◆ Problem ◆
Look through the data below and extract, unchanged, the lines from the one that contains "let form := z.f 17 1 % 8" to the one that contains "(z.die * 16384) .copy", both included.

========================

/-- Is a COPY node's command of a partition on its way to its engine, or at work there? -/
def State.helmCopying (s : State) (p : Nat) : Bool :=
  (s.part p).copies.any (fun c => c.place.isNone && !c.stopped) || s.agenda.any (fun t => match t.act with
    | .row .copy a => a.p == p && a.z == 1
    | _ => false)

/-- COPY (R324): the node issues its copy, which reaches the engine 12 fclk later (z = 1), whatever becomes of the walk; the node waits for its
completion with flag [0]. -/
def execCopy (s : State) : Out :=
  let a := s.arg
  .next (if a.z ≠ 0 then (if (s.part a.p).frozen then s else s.helmCopy a.p a.x a.y a.id a.l)
    else match s.argSlot with
    | none => s
    | some z =>
      let eng := z.f 16 1
      let form := z.f 17 1 % 8
      if 3 < eng || 4 < form || !(s.part z.p).engines.contains (z.die, eng) then s.chartError z 6 0
      else
        let n := s.nextFid
        let s := { s with nextFid := n + 1 }.sched (s.now + 12) (z.die * 16384) .copy
          { p := z.p, x := z.die, y := z.q, z := 1, id := n, l := [z.f 8 8, eng, form, z.node, z.eva] }
        if z.flag 0 then s.waitFor z (.copy n) else s.nodeGo z z.next)

/-! ### WAIT and SIGNAL -/

/-- WAIT (R317, R321): the object is read after the way to its die (z = 1); the node goes on, or waits until its value is reached. -/
def execWait (s : State) : Out :=
  .next (match s.argSlot with
    | none => s
    | some z =>
      let h := z.f 8 4
      let v := z.f 12 4
      if s.arg.z = 0 then s.nodeLater z (handleTime z.die h) .wait 1
      else if !(s.part z.p).handleOk h || (s.objFault z.p h).isSome then s.chartError z 5 0
      else
        let wait (w : Nat) : State := if v ≤ w then s.nodeGo z z.next else s.waitFor z (.word h v)
        match (s.obj z.p h).st with
        | .word w => wait w.toNat
        | .free => wait 0
        | _ => s.chartError z 5 0)

/-- WAIT_SATISFIED (R321): a waiting WAIT of queue y goes on 6 fclk after the operation that satisfied it. -/
def execWaitSatisfied (s : State) : Out := .next (s.slotGo s.arg.p s.arg.y)

/-- SIGNAL (R317, R321): after the way to the object's or the page's die (z = 1), the value is added or swapped in, or a message goes to
the page's host strand. -/
def execSignal (s : State) : Out :=
  .next (match s.argSlot with
    | none => s
    | some z =>
      let h := z.f 8 4
      let v := word (z.f 12 4)
      let msg := z.flag 1
      let pg := h % 65536 / 64
      if s.arg.z = 0 then
        s.nodeLater z (if msg then 24 + 24 * crossings (z.die * 256) pg else handleTime z.die h) .signal 1
      else if msg then
        (s.sched s.now (srcOf pg 0) .messageArrival { p := z.p, pg := pg, z := 1, y := z.f 16 1 % 16, w0 := word z.node, w1 := v }).nodeGo z z.next
      else
        match s.postWord z.p h (fun w => if z.flag 0 then v else w + v) with
        | .ok s => s.nodeGo z z.next
        | .error _ => s.chartError z 5 0)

========================

◆ Task result ◆
      let form := z.f 17 1 % 8
      if 3 < eng || 4 < form || !(s.part z.p).engines.contains (z.die, eng) then s.chartError z 6 0
      else
        let n := s.nextFid
        let s := { s with nextFid := n + 1 }.sched (s.now + 12) (z.die * 16384) .copy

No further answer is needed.